Ко дню прорыва Ленинградской блокады.
https://www.youtube.com/watch?v=MDS1f6ne1tA
Началась блокада…
Всего только несколько месяцев прошло с начала войны, а город уже голодал. Всё меньше и меньше продуктов стали выдавать по карточкам. 20 ноября 1941 года рацион хлеба дошёл до 125 граммов иждивенцам и 250 — рабочим. Крупы давали 300 г, масла — 100 г в месяц. Потом пришло время, когда уже не выдавали ничего, кроме хлеба. Да и эти 125 г, от которых зависела жизнь, были не хлебом, а липким чёрным месивом, сделанным из мучных отходов, мокрым и расплывающимся в руках. Каждый растягивал свой кусок насколько мог…
Какое-то время ещё работали школы, кто был в силах — приходил. Сидели в пальто и шапках в ледяном, нетопленном классе, голодные. У всех — закопчённые лица: электричества уже не было, в квартирах горели коптилки — баночки с какой-то горючей жидкостью, в которые вставлялся маленький фитилёк. Света она даёт ничтожно мало, но коптит немилосердно: отсюда и название. И у учительницы нашей скопилась в морщинках эта копоть. Обессилевшие от голода люди постепенно стали опускаться — не мылись, покрылись вшами.
Были столовые, где за талончик на 20 г крупы давали тарелку супа. Правда, суп — одно только название, но хоть что-нибудь, всё лучше, чем ничего. Раз пошли мы в такую столовую с девчонкой из моего класса. Я оторвала талончик, карточку положила на стол и пошла к окошечку получать свой суп. Вернулась обратно — девчонка сидит, а карточки моей нет. Она её украла. А ведь украсть карточку, когда 125 г хлеба в день и 300 г крупы в месяц, — это равносильно убийству. Я её хорошо помню, эту девчонку, — она была из тех, у кого животное чувство голода побеждало рассудок, они теряли человеческий облик и умирали в первую очередь. Эта выжила, потому что ела человеческое мясо. У неё был странный взгляд, какая-то ужасная походка — она ходила боком и говорила всегда только о еде. Потом, когда мы вместе оказались на казарменном положении и жили в общей комнате, она обворовала меня ещё раз. Но я не могла ничего прятать — меня это унижало! Я вспоминаю о ней сейчас без осуждения — я не виню её. Время было страшное, и нравственно выживали те, в ком не был побеждён дух.

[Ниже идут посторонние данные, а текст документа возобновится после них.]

-- ==== Sys2Proof/Laws/Perform.lean ====
section
/-! SUPPORT. Everything that performing one element of a sequence can do. -/

namespace Sys2Proof.Machine

/-- What an element that is not `Done` does: exactly one event, SEQ one further, the lines as `Ctl.after` says, nothing of
the binding, and canonical forms kept. -/
structure Performed (m : Micro) (s t : State) : Prop where
  ctl : t.engine.ctl = s.engine.ctl.after m
  fault : t.engine.fault = s.engine.fault
  trace : ∃ e, t.engine.trace = s.engine.trace ++ [e]
  busy : t.engine.busy = s.engine.busy
  cur : t.engine.cur = s.engine.cur
  seq : t.engine.seq = s.engine.seq + 1
  bind : t.engine.bind = s.engine.bind
  released : t.engine.released = s.engine.released
  host : t.host = s.host
  params : t.params = s.params
  pinmode : s.engine.pinmode.Pairwise (· < ·) → t.engine.pinmode.Pairwise (· < ·)
  disp : Memory.wf s.device.disp = true → Memory.wf t.device.disp = true
  frames : s.device.frame.isSome = s.engine.openFrame.isSome → t.device.frame.isSome = t.engine.openFrame.isSome

/-- Register updates other than the binding. -/
structure Updated (pre : List RegOp) (s t : State) : Prop where
  ctl : t.engine.ctl = if pre.contains .dioReset then { s.engine.ctl with dir := .out } else s.engine.ctl
  fault : t.engine.fault = s.engine.fault
  trace : t.engine.trace = s.engine.trace
  busy : t.engine.busy = s.engine.busy
  cur : t.engine.cur = s.engine.cur
  seq : t.engine.seq = s.engine.seq
  bind : t.engine.bind = s.engine.bind
  released : t.engine.released = s.engine.released
  pinmode : t.engine.pinmode = s.engine.pinmode
  openFrame : t.engine.openFrame = s.engine.openFrame
  device : t.device = s.device
  env : t.env = s.env
  host : t.host = s.host
  params : t.params = s.params

theorem regOps_updated (pre : List RegOp) (h : ∀ o ∈ pre, o.isBind = false) (s : State) : Updated pre s (regOps pre s) := by
  induction pre generalizing s with
  | nil => exact ⟨rfl, rfl, rfl, rfl, rfl, rfl, rfl, rfl, rfl, rfl, rfl, rfl, rfl, rfl⟩
  | cons o pre ih =>
    obtain ⟨h1, h2, h3, h4, h5, h6, h7, h8, h9, h10, h11, h12, h13, h14⟩ :=
      ih (fun p hp => h p (List.mem_cons_of_mem _ hp)) (regOp o s)
    rw [← show regOps (o :: pre) s = regOps pre (regOp o s) from rfl] at h1 h2 h3 h4 h5 h6 h7 h8 h9 h10 h11 h12 h13 h14
    have ho := h o List.mem_cons_self
    cases o <;> first | (simp [RegOp.isBind] at ho; done) | exact ⟨by rw [h1]; simp [regOp, State.setRegs, Engine.ctl], h2, h3, h4, h5, h6, h7, h8, h9, h10, h11, h12, h13, h14⟩

/-- The event itself, on lines it fits. -/
theorem lineOp_performed (o : LineOp) (s : State) (hf : Micro.fits s.engine.ctl (.plain o) = true) :
    Performed (.plain o) s (lineOp o s) := by
  cases o with
  | mode p => exact ⟨rfl, rfl, ⟨_, rfl⟩, rfl, rfl, rfl, rfl, rfl, rfl, rfl, insertPin_sorted p _, id, id⟩
  | clk b => exact ⟨rfl, rfl, ⟨_, rfl⟩, rfl, rfl, rfl, rfl, rfl, rfl, rfl, id, id, id⟩
  | stb b =>
    cases b with
    | false => exact ⟨rfl, rfl, ⟨_, rfl⟩, rfl, rfl, rfl, rfl, rfl, rfl, rfl, id, id, fun _ => rfl⟩
    | true =>
      refine ⟨rfl, rfl, ⟨_, rfl⟩, rfl, rfl, rfl, rfl, rfl, rfl, rfl, id, fun h => ?_, fun _ => ?_⟩
      · show Memory.wf (s.device.frameCloses s.params.timingMet).disp = true
        unfold Device.frameCloses
        split
        · exact h
        · split
          · exact h
          · rfl
      · show (s.device.frameCloses s.params.timingMet).frame.isSome = false
        unfold Device.frameCloses
        split
        · simp [*]
        · split <;> rfl
  | dioTx =>
    have hd : s.engine.dir = .out := by simpa [Micro.fits, Micro.plain, Engine.ctl] using hf
    show Performed _ s (driveDio _ s)
    rw [driveDio, hd]
    exact ⟨rfl, rfl, ⟨_, rfl⟩, rfl, rfl, rfl, rfl, rfl, rfl, rfl, id, id, id⟩
  | dirIn => exact ⟨rfl, rfl, ⟨_, rfl⟩, rfl, rfl, rfl, rfl, rfl, rfl, rfl, id, id, id⟩
  | dirOut => exact ⟨rfl, rfl, ⟨_, rfl⟩, rfl, rfl, rfl, rfl, rfl, rfl, rfl, id, id, id⟩
  | sample =>
    have hd : s.engine.dir = .inp := by simpa [Micro.fits, Micro.plain, Engine.ctl] using hf
    show Performed _ s (sampleOp s)
    rw [sampleOp, hd]
    exact ⟨rfl, rfl, ⟨_, rfl⟩, rfl, rfl, rfl, rfl, rfl, rfl, rfl, id, id, id⟩
  | wait => exact ⟨rfl, rfl, ⟨_, rfl⟩, rfl, rfl, rfl, rfl, rfl, rfl, rfl, id, id, id⟩
  | done => simp [Micro.fits, Micro.plain] at hf

/-- A completed byte changes the byte-level view and the Device only. -/
structure Completed (s t : State) : Prop where
  ctl : t.engine.ctl = s.engine.ctl
  rest : ∃ f, t.engine = { s.engine with openFrame := f }
  host : t.host = s.host
  params : t.params = s.params
  disp : Memory.wf s.device.disp = true → Memory.wf t.device.disp = true
  frames : t.device.frame.isSome = s.device.frame.isSome ∧ t.engine.openFrame.isSome = s.engine.openFrame.isSome

theorem completed_completed (k : Mark) (s : State) : Completed s (completed k s) := by
  unfold completed
  split
  · rename_i f hf
    refine ⟨?_, ⟨_, rfl⟩, rfl, rfl, fun h => ?_, ?_, ?_⟩
    · simp [Engine.ctl, hf]
    · unfold Device.receives
      split
      · exact h
      · rfl
    · unfold Device.receives
      split <;> rfl
    · simp [hf]
  · rename_i f hf
    refine ⟨?_, ⟨_, rfl⟩, rfl, rfl, fun h => ?_, ?_, ?_⟩
    · simp [Engine.ctl, hf]
    · unfold Device.supplied
      split
      · exact h
      · rfl
    · unfold Device.supplied
      split
      · simp
      · rfl
    · simp [hf]
  · exact ⟨rfl, ⟨_, rfl⟩, rfl, rfl, id, rfl, rfl⟩

/-- Performing an element that fits, whole. -/
theorem perform_performed (m : Micro) (s : State) (hs : s.stopped = false) (hb : ∀ o ∈ m.pre, o.isBind = false)
    (hf : m.fits s.engine.ctl = true) : Performed m s (perform m s) := by
  have hu := regOps_updated m.pre hb s
  have hst : (regOps m.pre s).stopped = false := by rw [State.stopped, hu.fault]; exact hs
  have hfit : Micro.fits (regOps m.pre s).engine.ctl (.plain m.op) = true := by
    rw [hu.ctl]
    cases ho : m.op <;> simp_all [Micro.fits, Micro.plain]
  have hl := lineOp_performed m.op _ hfit
  have hst2 : (lineOp m.op (regOps m.pre s)).stopped = false := by rw [State.stopped, hl.fault]; exact hst
  have hp : perform m s = completed m.mark (lineOp m.op (regOps m.pre s)) := by
    rw [regOps] at hst hst2
    simp [perform, hst, hst2, regOps]
  have hc := completed_completed m.mark (lineOp m.op (regOps m.pre s))
  obtain ⟨f, he⟩ := hc.rest
  obtain ⟨e, ht⟩ := hl.trace
  rw [hp]
  refine ⟨?_, by rw [he]; exact hl.fault.trans hu.fault, ⟨e, by rw [he]; exact ht.trans (by rw [hu.trace])⟩,
    by rw [he]; exact hl.busy.trans hu.busy, by rw [he]; exact hl.cur.trans hu.cur, by rw [he]; exact hl.seq.trans (by rw [hu.seq]),
    by rw [he]; exact hl.bind.trans hu.bind, by rw [he]; exact hl.released.trans hu.released, hc.host.trans (hl.host.trans hu.host),
    hc.params.trans (hl.params.trans hu.params), fun h => by rw [he]; exact hl.pinmode (by rw [hu.pinmode]; exact h),
    fun h => hc.disp (hl.disp (by rw [hu.device]; exact h)), fun h => ?_⟩
  · rw [hc.ctl, hl.ctl, hu.ctl]
    simp [Ctl.after, Micro.plain]
  · rw [hc.frames.1, hc.frames.2]
    exact hl.frames (by rw [hu.device, hu.openFrame]; exact h)

end Sys2Proof.Machine
end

Люди умирали прямо на улицах и так лежали по нескольку дней. Часто можно было увидеть трупы с вырезанными ягодицами. Бывало, что, если в семье кто-нибудь умирал, оставшиеся в живых старались как можно дольше его не хоронить, не заявлять о его смерти, чтобы получать на умершего хлебную карточку. Матери лежали в постели с мёртвыми детьми, чтобы получить ещё хоть крошку хлеба, пока не умирали сами. Так и оставались замёрзшие покойники в квартирах до весны.
И мы голодали со всеми вместе; мужчины сдавали быстрее, чем женщины. Дядя Коля весь опух от голода, а у Андрея — ноги в цинготных пятнах, он потерял почти все зубы, еле ходил, а было ему в то время года 32. Бабушка от голода уже не вставала — всё сидела возле печки.

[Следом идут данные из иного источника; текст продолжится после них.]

/-- `showDigits` places at positions 0 to 7 only (41_command_layer.md R112, R114). -/
theorem showPairs_lt (seg : Fin 10 → Byte) (text : List Byte) (pos : Nat) (last : Byte) :
    ∀ q ∈ showPairs seg text pos last, q.1 < 8 := by
  induction text generalizing pos last with
  | nil => simp [showPairs]
  | cons c cs ih =>
    have placed : ∀ (p : Nat) (v : Byte) (pos' : Nat), p < 8 → ∀ q ∈ (p, v) :: showPairs seg cs pos' v, q.1 < 8 := by
      intro p v pos' hp q hq
      rcases List.mem_cons.1 hq with rfl | hq
      · exact hp
      · exact ih pos' v q hq
    rw [showPairs]
    split
    · simp
    · have hpos : pos < 8 := by omega
      split
      · exact placed _ _ _ hpos
      · split
        · exact placed _ _ _ hpos
        · split
          · exact placed _ _ _ (by omega)
          · exact ih _ _

/-- `setDiscreteLEDs` sends the mode frame, then writes (R104). -/
theorem framesOf_leds (p : Params) (m : Byte) :
    framesOf p (.setLeds m) =
      [0x40#8] :: ((List.range 8).map fun i => (BitVec.ofNat 4 (2 * i + 1), ledByte m i)).map writeFrame := by
  rw [framesOf, List.map_map]
  exact congrArg _ (List.map_congr_left fun i hi => ledBytes_eq_writeFrame m (List.mem_range.1 hi))

/-- `showDigits` sends the mode frame, then writes (R112 to R117). -/
theorem framesOf_show (p : Params) (x : List Byte) :
    framesOf p (.showDigits x) =
      [0x40#8] :: ((textPairs p x).map fun q => (BitVec.ofNat 4 (2 * q.1), q.2)).map writeFrame := by
  rw [framesOf, List.map_map]
  exact congrArg _ (List.map_congr_left fun q hq => pairBytes_eq_writeFrame (showPairs_lt _ _ _ _ q hq))

/-- The byte of `setBrightness` is a display-control command (41_command_layer.md R103). -/
theorem brightnessByte_cases (l : Byte) :
    brightnessByte l = encodeWire .displayOff ∨ ∃ b, brightnessByte l = encodeWire (.displayOn b) := by
  unfold brightnessByte
  dsimp only
  split
  · exact .inl rfl
  · exact .inr ⟨_, rfl⟩

theorem framesOf_ne_nil (p : Params) (o : HostOp) : ∃ vs fs, framesOf p o = vs :: fs := by
  cases o <;> exact ⟨_, _, rfl⟩

/-- The mode frame and writes, sent again, leave the same Device. -/
theorem framesSent_twice_of_writes (qs : List (BitVec 4 × Byte)) (d : Device) (hm : Memory.wf d.disp = true) :
    (d.framesSent true ([0x40#8] :: qs.map writeFrame)).framesSent true ([0x40#8] :: qs.map writeFrame) =
      d.framesSent true ([0x40#8] :: qs.map writeFrame) := by
  simp only [framesSent_mode_writes, Memory.writeAll_writeAll _ qs hm, addrAfter_addrAfter]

Где в это время были мои родители? Мать задолго до войны уехала с новым мужем на Дальний Восток. Изредка я получала от неё письма. А мой отец, этот вечный «борец за ленинские идеи»? Он служил вольнонаёмным в воинской части в Кронштадте, в продовольственном отделе. У нас он даже и не бывал, а жил у своей любовницы — Татьяной её звали. Муж её, морской офицер, погиб на фронте, осталась она с двумя маленькими детьми, матерью и бабкой лет 80-ти. Отец воровал продукты из воинского склада, тащил к ней и для возлюбленной устроил встречу нового, страшного 1942 года! Татьяна позвала меня к себе. А я была такая худенькая, прозрачная, в чём душа держится — непонятно. Она посмотрела на меня и удивилась:
— Павел, что это дочка-то твоя такая худенькая?
Да, встречались и такие люди, которым приходило в голову задавать подобные вопросы, когда на улицах покойники лежат.
А я смотрю на стол, глазам своим не верю: жареный гусь! Я даже и не возмутилась столь чудовищным цинизмом, во мне это вызвало восторг. Какой божественный вкус! Попросила у Татьяны кусочек и для бабушки. Принесла ей, она долго молча на него смотрела, потом половину отдала мне, а другую съела сама.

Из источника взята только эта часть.